At Lowville he left the train and hurried to Father Brady's house. Finding the priest out on a call, he begged a hasty lunch from the housekeeper, and, commandeering some riding clothes and Father Brady's saddle horse, he was soon on the road to French Village and the hills.
It was before the days of the rural telephone and there was no telegraph up the hill road. A messenger had come down from the hills a half hour ago to the telegraph office. But there was no alarm among the people of Lowville, for there lay twenty miles of well cultivated country between them and the hills. If they noticed Father Brady's clothes riding furiously out toward the hill road, they gave the matter no more than a mild wonder.
For twenty-two miles the Bishop rode steadily up the hard dirt road over which he and Arsene LaComb had struggled in the beginning of the winter before. He thought of Tom Lansing, who had died that night. He thought of the many things that had in some way had their beginning on that night, all leading up, more or less, to this present moment.

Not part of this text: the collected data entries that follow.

-- ==== Sys2Proof/Tests/Slice0.lean ====
section
/-! SUPPORT. Tests/Slice0.lean: ill-formed commands that the check refuses, small states built for tests, witnesses that
every hypothesis of every statement can be met, and a few results that the spec states. -/

namespace Sys2Proof.Machine

set_option Elab.async false

/-! ### Ill-formed commands: one for each check of Instr.wf, which refuses it -/

theorem test_wf_takes_the_rest :
    ([.registerWrite 0 0 false 0, .pgStatErrorClear 0 0, .pgEvtClear 0 0 0, .pgEvtEnWrite 0 0 0, .pageLock 0 0 0, .pageUnlock 0 0 0, .enableWrite 0 0 false, .softReset 0 0 0 0, .softResetDone 0 0 0 0, .blockFreeze 0 0 false, .testMode 0 0 false, .unsupportedAccess 0 0, .holeAccess 0 0, .devrstArm 0 0, .cellarChannelTrained 0 0 false false, .wipeArm 0 0, .commit 0 0, .sleep 0 0, .powerDown 0 0, .powerDownDone 0 0, .powerUp 0 0, .testGo 0 0 0, .testStart 0 0, .testCancel 0 0 0 0, .testAbort 0 0 0 0, .testDurationEnd 0 0 0 0, .testAck 0 0, .msixHoldoffEnd 0 0, .msixUnmask 0 0, .ringEnable 0 0 false 0, .txRingDoorbell 0 0 0, .rxRingDoorbell 0 0 0, .descriptorFetchDone 0 false 0 0 (zeros 16) [], .bufferFetchDone 0 0 0 [], .fetchError 0 false 0 0, .rawFrameSent 0 0 0 0, .raGo 0 0 0, .raAck 0 0, .uartCharacter 0 0 0 false false false, .ictoTimeout 0 0] : List Instr).all Instr.wf = true ∧
    ([.silenceTimeout 0 0, .ingestPortCommit 0 0 0, .sendBreak 0 0 0, .breakEnd 0 0, .deHoldEnd 0 0, .dispatch 0 0 0, .goldenItem 0 0 false, .goldFailedClear 0 0, .admitItem 0 0, .roundExpiry 0 0, .forceOut 0 0 0 false, .forceIn 0 0 0 false, .flCommit 0 0, .rlCommit 0 0, .gcCommit 0 0, .sbCommit 0 0, .mgCommit 0 0, .tableSwapDone 0 0x90, .quarRelease 0 false false 0, .quarEnter 0 false false 0, .release 0 0 [], .itemTransmitted 0 0 0, .newestHoldEnd 0 0 0, .deadlineExpiry 0 0, .classBoundExpiry 0 0 0, .statusBoundary 0 0, .listenerPortCommit 0 0 0, .qflush 0 0, .qflushComplete 0 0, .qlimWrite 0 0 0, .spillWriteDone 0 0, .spillFetchDone 0 0 0 0, .journalWriteDone 0 0, .freezePostEnd 0 0, .unfreeze 0 0, .ppsInputEdge 0 0 false false, .ppsMiss 0 0, .smpGo 0 0, .domainMissTimeout 0 0, .dreset 0 0] : List Instr).all Instr.wf = true ∧
    ([.ppsOutputPulse 0 0 0, .axisStateSend 0 2, .encoderCount 0 0 false false, .encoderIndex 0 0, .axisStill 0 2, .axisConfigCommit 0 2 0, .slotWrite 0 0 0 false, .slotFire 0 0 false, .signalDetect 0 0, .blockLockTimeout 0 0, .trainSend 0 0 0, .trainFrame 0 0 false 0 0 0 0 [38, 38, 38], .helloSend 0 0, .helloFrame 0 0 0 false 0 0 0, .lossOfLock 0 0 false, .adminDown 0 0 false, .retrain 0 0, .dataFrame 0 0 0 0 0 0 [], .ackFrame 0 0 0, .nakFrame 0 0 0, .replayTimeout 0 0, .creditFrame 0 0 0 0 0, .creditSend 0 0, .probeSend 0 0, .probeFrame 0 0 0 false 0 0 0, .packetReceive 0 0 0 0 false, .portMapWrite 0 0 0, .mbankSwitch 0 0, .beatRx 0 0 0 false 0 0 0, .pathTimeout 0 0, .logFrame 0 0 0 false 0 [], .lackFrame 0 0, .fetchFrame 0 0 0 0, .bulkFrame 0 0 0 false [], .localHoldExpiry 0 0, .timeXfer 0 false 0 0 0 0, .healthFault 0 0 false, .relinquish 0 0, .canFrameRx 0 0 0 0 (zeros 8), .canFrameTxDone 0 0] : List Instr).all Instr.wf = true ∧
    ([.canAttemptLost 0 0 0, .canSubmit 0 0 0 0, .canCancel 0 0 0, .canAck 0 0 0, .canConfigCommit 0 0 0, .canIntegration 0 0, .canRecover 0 0, .busOffRecovery 0 0, .vnEnable 0 0 0 0, .addrClaimTimeout 0 0 0, .bamGap 0 0, .canSleepEntry 0 0, .canWake 0 0 0 0 (zeros 8), .ethFrameRx 0 0 0 false (zeros 14), .ethLinkUp 0 0 0, .ethLinkDown 0 0, .groupJoin 0 0 0, .tongGo 0 0 0, .tongAwait 0 0 0, .tongAwaitDone 0 0 0 0, .tongPins 0 0, .tongLoad 0 0, .tongAlu 0 0, .tongTimer 0 0, .tongShift 0 0 0, .tongFetch 0 0, .tongStore 0 0, .stallEnd 0 0, .tongLut 0 0 0, .tongFlag 0 0, .engineEnable 0 0, .engineDisable 0 0, .engineBankMove 0 0, .rxFlush 0 0, .txFlush 0 0 0 0, .channelOos 0 0, .ueLimitExceeded 0 0, .bar2Write 0 0 [], .tamperAlarm 0 0, .tampArm 0 0] : List Instr).all Instr.wf = true ∧
    ([.snap 0 0 false, .clear 0 0, .psnap 0 0 false false, .pclear 0 0 false, .fsnap 0 false 0 false false, .fclear 0 false 0 false, .gsnap 0 0 false false, .gclear 0 0 false, .qsnap 0 0 false false, .qclear 0 0 false, .dispositionFsnap 0 0 false false, .dispositionFclear 0 0 false, .fifoFsnap 0 0 false, .fifoFclear 0 0, .frameFsnap 0 0 false false, .frameFclear 0 0 false, .uartStartEdge 0 0, .lineGoesHigh 0 0, .blockLock 0 0, .checkerLock 0 0, .checkerLockLost 0 0 0 0, .supplyWarning 0 0 false, .bankOutOfRange 0 0, .canWakeInSleep 0 0, .jtagInstruction 0 0, .attemptStart 0 0, .alignedFetch 0 0] : List Instr).all Instr.wf = true := by
  decide +kernel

But more than all he thought of Jeffrey Lansing and other desperate men up there in the hills fighting for their lives and their little all.

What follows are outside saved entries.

-- ==== Sys2Proof/Machine/Operands.lean ====
section
/-! DEFINITION. The operand forms of 30_encoding R57. A `value` operand is the byte itself and needs no definition. -/

namespace Sys2Proof.Machine

/-- A register index operand: it names `x[i]` when the whole byte `i` is 0 to 3, and is invalid otherwise; it is never
masked (R57 (b)). -/
def registerOperand (b : Byte) : Option (Fin 4) :=
  if h : b.toNat < Config.numRegs then some ⟨b.toNat, h⟩ else none

/-- The two index operands of ADD and SUB, operand 1 checked first; the first invalid byte otherwise (43_add_sub R94). -/
def registerOperands (b1 b2 : Byte) : Except Byte (Fin 4 × Fin 4) :=
  match registerOperand b1, registerOperand b2 with
  | some r1, some r2 => .ok (r1, r2)
  | none, _ => .error b1
  | some _, none => .error b2

/-- An address operand: a target when the whole byte is 0 to 15, invalid otherwise; never masked (R57 (c)). -/
def addressOperand (b : Byte) : Option Byte :=
  if b.toNat < Config.memSize then some b else none

end Sys2Proof.Machine
end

He did not know who had started this fire. It might well have started accidentally. He did not know that the railroad people had sent men into the hills to start it. But if they had, and if those men were caught by the men of the hills, then there would be swift and bloody justice done. The Bishop thought of this and he rode Father Brady's horse as that good animal had never been ridden in the course of his well fed life.
Nearing Corben's, he saw that the horse could go but little farther. Registering a remonstrance to Father Brady, anent the matter of keeping his horse too fat, he rode up to bargain with Corben for a fresh horse. Corben looked at the horse from which the Bishop had just slid swiftly down. He demanded to know the Bishop's destination in the hills--which was vague, and his business--which was still more vague. He looked at the Bishop. He closed one eye and reviewed the whole matter critically. Finally he guessed that the Bishop could have the fresh horse if he bought and paid for it on the spot.
The Bishop explained that he did not have the money about him. Corben believed that. The Bishop explained that he was the bishop of the diocese. Corben did not believe that.